**Work order:** Find the word "these" in the data. Return every line where it appears.

(Data records)
-- ==== Sys2Proof/Laws/Encoder.lean ====
section
/-! SUPPORT. What each operation of the encoder does, said once, in the exact arithmetic of `Interval`: adding
to the low end, renormalising, and coding a bit, a symbol or a raw step. Provers cite these equations and unfold
none of the operations. -/

namespace Sys2Proof.Reference

/-- An interval an encoder can hold: of a width a 32-bit register holds after renormalisation, and below the
bound of 40_entropy_coder.md R173. -/
def Interval.sound (v : Interval) : Prop :=
  2 ^ 24 ≤ v.width ∧ v.width < 2 ^ 32 ∧ v.number + v.width ≤ 256 ^ v.bytes * 2 ^ 32

theorem two_pow_bytes (n : Nat) : 2 ^ (8 * n + 32) = 256 ^ n * 2 ^ 32 := by
  rw [Nat.pow_add, Nat.pow_mul]

/-- The renormalisation steps bring any width of 1 or more to 2^24 and stay in 32 bits. -/
theorem renormSteps_width {w : Nat} (h1 : 1 ≤ w) (h2 : w < 2 ^ 32) :
    2 ^ 24 ≤ w * 256 ^ renormSteps w ∧ w * 256 ^ renormSteps w < 2 ^ 32 := by
  unfold renormSteps
  split
  · omega
  · split
    · omega
    · split <;> omega

/-- A part of a sound interval is sound. -/
theorem Interval.sound_part {v : Interval} (hv : v.sound) {x w : Nat} (h1 : 1 ≤ w)
    (h2 : x + w ≤ v.width) : (v.part x w).sound := by
  obtain ⟨-, hw, hn⟩ := hv
  obtain ⟨h3, h4⟩ := renormSteps_width h1 (by omega : w < 2 ^ 32)
  refine ⟨h3, h4, ?_⟩
  simp only [Interval.part, Nat.pow_add]
  have : v.number + x + w ≤ 256 ^ v.bytes * 2 ^ 32 := by omega
  calc (v.number + x) * 256 ^ renormSteps w + w * 256 ^ renormSteps w
      = (v.number + x + w) * 256 ^ renormSteps w := by ring
    _ ≤ 256 ^ v.bytes * 2 ^ 32 * 256 ^ renormSteps w := Nat.mul_le_mul_right _ this
    _ = 256 ^ v.bytes * 256 ^ renormSteps w * 2 ^ 32 := by ring

/-- A raw step of at most 19 bits leaves a width of at least 32 for each part. -/
theorem raw_part_width {width n : Nat} (hw : 2 ^ 24 ≤ width) (hn : n ≤ 19) : 1 ≤ width / 2 ^ n := by
  rw [Nat.one_le_div_iff (by positivity)]
  exact le_trans (Nat.pow_le_pow_right (by norm_num) (by omega)) hw

theorem Interval.sound_raw {v : Interval} (hv : v.sound) {n x : Nat} (hn : n ≤ 19) (hx : x < 2 ^ n) :
    (v.raw n x).sound := by
  refine Interval.sound_part hv (raw_part_width hv.1 hn) ?_
  calc x * (v.width / 2 ^ n) + v.width / 2 ^ n = (x + 1) * (v.width / 2 ^ n) := by ring
    _ ≤ 2 ^ n * (v.width / 2 ^ n) := Nat.mul_le_mul_right _ hx
    _ ≤ v.width := Nat.mul_div_le _ _

/-- No part takes back a byte. -/
theorem Interval.bytes_symbol (v : Interval) (dist : List Word) (s : Nat) :
    v.bytes ≤ (v.symbol dist s).bytes := Nat.le_add_right _ _

theorem Interval.bytes_bit (v : Interval) (p0 : Nat) (b : Bool) : v.bytes ≤ (v.bit p0 b).bytes := by
  unfold Interval.bit
  split <;> exact Nat.le_add_right _ _

theorem Interval.bytes_field (v : Interval) (n x : Nat) : v.bytes ≤ (v.field n x).bytes := by
  unfold Interval.field
  split
  · exact le_trans (Nat.le_add_right _ _) (Nat.le_add_right _ _)
  · exact Nat.le_add_right _ _

end Sys2Proof.Reference

namespace Sys2Proof.Machine

open Sys2Proof.Reference

/-! ## Coders and intervals -/

@[simp] theorem withInterval_intervalOf (c : Coder) : withInterval c (intervalOf c) = c := by
  have hb := c.base.isLt
  have h1 : (bytesNumber c.outbuf * 2 ^ 32 + c.base.toNat) / 2 ^ 32 = bytesNumber c.outbuf := by omega
  have h2 : BitVec.ofNat 32 (bytesNumber c.outbuf * 2 ^ 32 + c.base.toNat) = c.base := by
    apply BitVec.eq_of_toNat_eq
    rw [BitVec.toNat_ofNat]
    omega
  simp only [withInterval, intervalOf, h1, h2, digits_bytesNumber, BitVec.ofNat_toNat, BitVec.setWidth_eq]

theorem intervalOf_withInterval (c : Coder) {v : Interval} (hw : v.width < 2 ^ 32)
    (hn : v.number < 256 ^ v.bytes * 2 ^ 32) : intervalOf (withInterval c v) = v := by
  have h1 : v.number / 2 ^ 32 < 256 ^ v.bytes := Nat.div_lt_of_lt_mul (by omega)
  obtain ⟨n, w, b⟩ := v
  simp only [intervalOf, withInterval_base, withInterval_length, withInterval_outbuf, digits_length,
    bytesNumber_digits_of_lt h1, BitVec.toNat_ofNat, Interval.mk.injEq, and_true]
  exact ⟨by omega, Nat.mod_eq_of_lt hw⟩

@[simp] theorem withInterval_withInterval (c : Coder) (u v : Interval) :
    withInterval (withInterval c u) v = withInterval c v := rfl

/-- The interval of a coder in an open encoder chunk is sound, and the other way round. -/
theorem coder_ok_encode (c : Coder) : c.ok .encode ↔ (intervalOf c).sound := by
  have := c.length.isLt
  simp only [Coder.ok, Interval.sound, Bool.and_eq_true, decide_eq_true_eq, two_pow_bytes]
  constructor
  · exact fun h => ⟨h.1, this, h.2⟩
  · exact fun h => ⟨h.1, h.2.2⟩

theorem coder_ok_withInterval (c : Coder) {v : Interval} (hv : v.sound) :
    (withInterval c v).ok .encode := by
  rw [coder_ok_encode, intervalOf_withInterval c hv.2.1 (by have := hv.1; have := hv.2.2; omega)]
  exact hv

/-! ## The output buffer -/

theorem fits_mono {g : Config} {m n : Nat} (h : m ≤ n) (hn : fits g n) : fits g m := by
  unfold fits at *
  split at hn <;> simp_all
  omega

/-- What an operation of the encoder answers that moves to the interval `v`: the coder that holds it if the
bytes fit, OUTPUT_OVERFLOW otherwise. -/
def moved (g : Config) (c : Coder) (v : Interval) : Res Coder :=
  if fits g v.bytes then .ok (withInterval c v) else raise .outputOverflow

/-- Everything `OutPush` can answer (40_entropy_coder.md R151). -/
theorem outPush_eq (g : Config) (b : Byte) (c : Coder) :
    outPush g.outCapacity b c =
      if fits g (c.outbuf.length + 1) then .ok { c with outbuf := c.outbuf ++ [b] }
      else raise .outputOverflow := by
  unfold outPush fits
  cases g.outCapacity with
  | none => rfl
  | some n =>
    simp only [decide_eq_true_eq]
    by_cases hn : n ≤ c.outbuf.length
    · rw [if_pos hn, if_neg (by omega)]
    · rw [if_neg hn, if_pos (by omega)]

/-- Everything the run of zero bytes can answer (40_entropy_coder.md R169). -/
theorem outZeros_eq (g : Config) (n : Nat) (c : Coder) (hc : fits g c.outbuf.length) :
    outZeros g.outCapacity n c =
      if fits g (c.outbuf.length + n) then .ok { c with outbuf := c.outbuf ++ List.replicate n 0 }
      else raise .outputOverflow := by
  induction n generalizing c with
  | zero => simp [outZeros, hc]
  | succ n ih =>
    simp only [outZeros, outPush_eq]
    by_cases h1 : fits g (c.outbuf.length + 1)
    · rw [if_pos h1, res_bind_ok, ih _ (by simpa using h1)]
      simp only [List.length_append, List.length_singleton, List.append_assoc, Nat.add_assoc,
        Nat.add_comm 1 n, List.singleton_append, List.replicate_succ]
    · rw [if_neg h1, res_bind_raise, if_neg fun h => h1 (fits_mono (by omega) h)]

/-- `PropagateCarry` adds one to the number in `OUTBUF` (40_entropy_coder.md R152). -/
theorem propagateCarry_eq {c : Coder} (h : bytesNumber c.outbuf + 1 < 256 ^ c.outbuf.length) :
    propagateCarry c =
      .ok { c with outbuf := digits c.outbuf.length (bytesNumber c.outbuf + 1) } := by
  have hc := carryBack_of_lt h
  unfold propagateCarry
  cases hr : carryBack c.outbuf.reverse with
  | none => simp [hr] at hc
  | some r =>
    rw [hr, Option.map_some, Option.some.injEq] at hc
    simp [hc]

/-- `AddBase` adds to the low end of the interval, carry included (40_entropy_coder.md R156, R173). -/
theorem addBase_eq (c : Coder) (v : Interval) (x : Word)
    (h : v.number + x.toNat < 256 ^ v.bytes * 2 ^ 32) :
    addBase x (withInterval c v) = .ok (withInterval c { v with number := v.number + x.toNat }) := by
  have hx := x.isLt
  have hd : v.number / 2 ^ 32 < 256 ^ v.bytes := Nat.div_lt_of_lt_mul (by omega)
  have hbase : BitVec.ofNat 32 v.number + x = BitVec.ofNat 32 (v.number + x.toNat) := by
    apply BitVec.eq_of_toNat_eq
    simp [BitVec.toNat_add]
  have hlt : (BitVec.ofNat 32 v.number + x < BitVec.ofNat 32 v.number) ↔
      2 ^ 32 ≤ v.number % 2 ^ 32 + x.toNat := by
    rw [BitVec.lt_def, BitVec.toNat_add, BitVec.toNat_ofNat]
    omega
  unfold addBase
  simp only [withInterval_base, hlt]
  split
  · rw [propagateCarry_eq]
    · have h1 : v.number / 2 ^ 32 + 1 = (v.number + x.toNat) / 2 ^ 32 := by omega
      simp only [withInterval_outbuf, digits_length, bytesNumber_digits_of_lt hd, h1, hbase]
      rfl
    · simp only [withInterval_outbuf, digits_length, bytesNumber_digits_of_lt hd]
      omega
  · have h1 : v.number / 2 ^ 32 = (v.number + x.toNat) / 2 ^ 32 := by omega
    rw [hbase]
    simp only [withInterval, h1]

/-! ## Renormalisation -/

/-- One turn of `RenormEnc` pushes the top byte of the window and moves it down one byte. -/
theorem renormEncLoop_succ (g : Config) (fuel : Nat) (c : Coder) (v : Interval) :
    renormEncLoop g.outCapacity (fuel + 1) (withInterval c v) =
      if fits g (v.bytes + 1) then
        (if 2 ^ 24 ≤ v.width * 256 % 2 ^ 32 then
          .ok (withInterval c ⟨v.number * 256, v.width * 256, v.bytes + 1⟩)
         else
          renormEncLoop g.outCapacity fuel
            (withInterval c ⟨v.number * 256, v.width * 256, v.bytes + 1⟩))
      else raise .outputOverflow := by
  have hb : BitVec.ofNat 32 v.number <<< 8 = BitVec.ofNat 32 (v.number * 256) := by
    apply BitVec.eq_of_toNat_eq
    simp [Nat.shiftLeft_eq]
  have hl : BitVec.ofNat 32 v.width <<< 8 = BitVec.ofNat 32 (v.width * 256) := by
    apply BitVec.eq_of_toNat_eq
    simp [Nat.shiftLeft_eq]
  have ho : digits v.bytes (v.number / 2 ^ 32) ++ [(BitVec.ofNat 32 v.number).extractLsb' 24 8] =
      digits (v.bytes + 1) (v.number * 256 / 2 ^ 32) := by
    rw [digits_succ, show v.number * 256 / 2 ^ 32 / 256 = v.number / 2 ^ 32 by omega]
    refine congrArg (fun b => _ ++ [b]) (BitVec.eq_of_toNat_eq ?_)
    simp only [BitVec.extractLsb'_toNat, BitVec.toNat_ofNat, Nat.shiftRight_eq_div_pow]
    omega
  have ht : (BitVec.ofNat 32 (v.width * 256)).toNat = v.width * 256 % 2 ^ 32 := BitVec.toNat_ofNat _ _
  simp only [renormEncLoop, outPush_eq, withInterval_outbuf, digits_length, withInterval_base]
  split
  · rw [res_bind_ok]
    simp only [ho, withInterval_length, hb, hl, ht]
    rfl
  · rw [res_bind_raise]

/-- `k + 1` turns of `RenormEnc`, when the width needs exactly these. -/
theorem renormEncLoop_eq (g : Config) (c : Coder) (k fuel : Nat) (v : Interval) (hf : k < fuel)
    (hlo : 2 ^ 24 ≤ v.width * 256 ^ (k + 1)) (hhi : v.width * 256 ^ k < 2 ^ 24) :
    renormEncLoop g.outCapacity fuel (withInterval c v) =
      moved g c ⟨v.number * 256 ^ (k + 1), v.width * 256 ^ (k + 1), v.bytes + (k + 1)⟩ := by
  induction k generalizing v fuel with
  | zero =>
    obtain ⟨fuel, rfl⟩ : ∃ f, fuel = f + 1 := ⟨fuel - 1, by omega⟩
    rw [renormEncLoop_succ]
    rw [if_pos (show 2 ^ 24 ≤ v.width * 256 % 2 ^ 32 by omega)]
    simp only [moved, zero_add, pow_one]
  | succ k ih =>
    obtain ⟨fuel, rfl⟩ : ∃ f, fuel = f + 1 := ⟨fuel - 1, by omega⟩
    have hk : 1 ≤ 256 ^ k := Nat.one_le_pow _ _ (by norm_num)
    have hw : v.width * 256 < 2 ^ 24 := by
      have : v.width * 256 * 1 ≤ v.width * 256 * 256 ^ k := Nat.mul_le_mul_left _ hk
      rw [Nat.pow_succ] at hhi
      have : v.width * 256 * 256 ^ k = v.width * (256 ^ k * 256) := by ring
      omega
    have e2 : ∀ n j : Nat, n * 256 * 256 ^ j = n * 256 ^ (j + 1) := fun n j => by ring
    rw [renormEncLoop_succ]
    rw [if_neg (show ¬ 2 ^ 24 ≤ v.width * 256 % 2 ^ 32 by omega), ih fuel ⟨v.number * 256, v.width * 256, v.bytes + 1⟩ (by omega)
      (by simpa only [e2] using hlo) (by simpa only [e2] using hhi)]
    simp only [moved, e2, Nat.add_assoc, Nat.add_comm 1]
    split
    · rfl
    · rw [if_neg fun h => ‹¬ _› (fits_mono (by omega) h)]

/-- Everything renormalisation of the encoder can answer (40_entropy_coder.md R153). -/
theorem renormEncIfShort_eq (g : Config) (c : Coder) (v : Interval) (h1 : 1 ≤ v.width)
    (h2 : v.width < 2 ^ 32) (hf : fits g v.bytes) :
    renormEncIfShort g.outCapacity (withInterval c v) =
      moved g c ⟨v.number * 256 ^ renormSteps v.width, v.width * 256 ^ renormSteps v.width,
        v.bytes + renormSteps v.width⟩ := by
  unfold renormEncIfShort renormEnc
  rw [withInterval_length, BitVec.toNat_ofNat, Nat.mod_eq_of_lt h2, show minLen = 2 ^ 24 from rfl]
  unfold renormSteps
  split
  · rw [if_neg (by omega)]
    split
    · exact renormEncLoop_eq g c 0 4 v (by omega) (by omega) (by omega)
    · split
      · exact renormEncLoop_eq g c 1 4 v (by omega) (by omega) (by omega)
      · exact renormEncLoop_eq g c 2 4 v (by omega) (by omega) (by omega)
  · rw [if_pos (by omega)]
    simp [moved, hf]

/-- Moving to the part that begins `x` above the low end and is `w` wide: the step of R156 and the
renormalisation after it. -/
theorem addBase_renorm_eq (g : Config) (c : Coder) (v : Interval) (x w : Word) (hv : v.sound)
    (h1 : 1 ≤ w.toNat) (h2 : x.toNat + w.toNat ≤ v.width) (hf : fits g v.bytes) :
    (addBase x (withInterval c v) >>= fun c =>
        renormEncIfShort g.outCapacity { c with length := w }) =
      moved g c (v.part x.toNat w.toNat) := by
  obtain ⟨-, -, hn⟩ := hv
  rw [addBase_eq c v x (by omega), res_bind_ok]
  have : ({ withInterval c { v with number := v.number + x.toNat } with length := w } : Coder) =
      withInterval c ⟨v.number + x.toNat, w.toNat, v.bytes⟩ := by
    simp [withInterval]
  rw [this, renormEncIfShort_eq g c ⟨v.number + x.toNat, w.toNat, v.bytes⟩ h1 w.isLt hf]
  rfl

/-! ## The coding procedures -/

/-- What `EncRaw` does (41_raw_fields.md R200). -/
theorem encRaw_eq (g : Config) (c : Coder) (v : Interval) (n x : Nat) (hv : v.sound) (hn : n ≤ 19)
    (hx : x < 2 ^ n) (hf : fits g v.bytes) :
    encRaw g.outCapacity n x (withInterval c v) = moved g c (v.raw n x) := by
  have h1 := raw_part_width hv.1 hn
  have h2 : x * (v.width / 2 ^ n) + v.width / 2 ^ n ≤ v.width :=
    calc x * (v.width / 2 ^ n) + v.width / 2 ^ n = (x + 1) * (v.width / 2 ^ n) := by ring
      _ ≤ 2 ^ n * (v.width / 2 ^ n) := Nat.mul_le_mul_right _ hx
      _ ≤ v.width := Nat.mul_div_le _ _
  obtain ⟨-, hw, hs⟩ := hv
  have hl : (BitVec.ofNat 32 v.width >>> n).toNat = v.width / 2 ^ n := by
    rw [BitVec.toNat_ushiftRight, BitVec.toNat_ofNat, Nat.mod_eq_of_lt hw, Nat.shiftRight_eq_div_pow]
  have hu : (u32 (x * (v.width / 2 ^ n))).toNat = x * (v.width / 2 ^ n) := by
    rw [u32, BitVec.toNat_ofNat, Nat.mod_eq_of_lt]
    omega
  unfold encRaw
  simp only [withInterval_length, hl]
  have e : ({ withInterval c v with length := BitVec.ofNat 32 v.width >>> n } : Coder) =
      withInterval c { v with width := v.width / 2 ^ n } := by
    have : BitVec.ofNat 32 v.width >>> n = BitVec.ofNat 32 (v.width / 2 ^ n) :=
      BitVec.eq_of_toNat_eq (by rw [hl, BitVec.toNat_ofNat, Nat.mod_eq_of_lt]; omega)
    simp only [withInterval, this]
  rw [e, addBase_eq _ _ _ (by simp only [hu]; omega), res_bind_ok, hu]
  rw [renormEncIfShort_eq g c ⟨v.number + x * (v.width / 2 ^ n), v.width / 2 ^ n, v.bytes⟩ h1
    (by simp only; omega) hf]
  rfl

**Task response:**
to the low end, renormalising, and coding a bit, a symbol or a raw step. Provers cite these equations and unfold
/-- `k + 1` turns of `RenormEnc`, when the width needs exactly these. -/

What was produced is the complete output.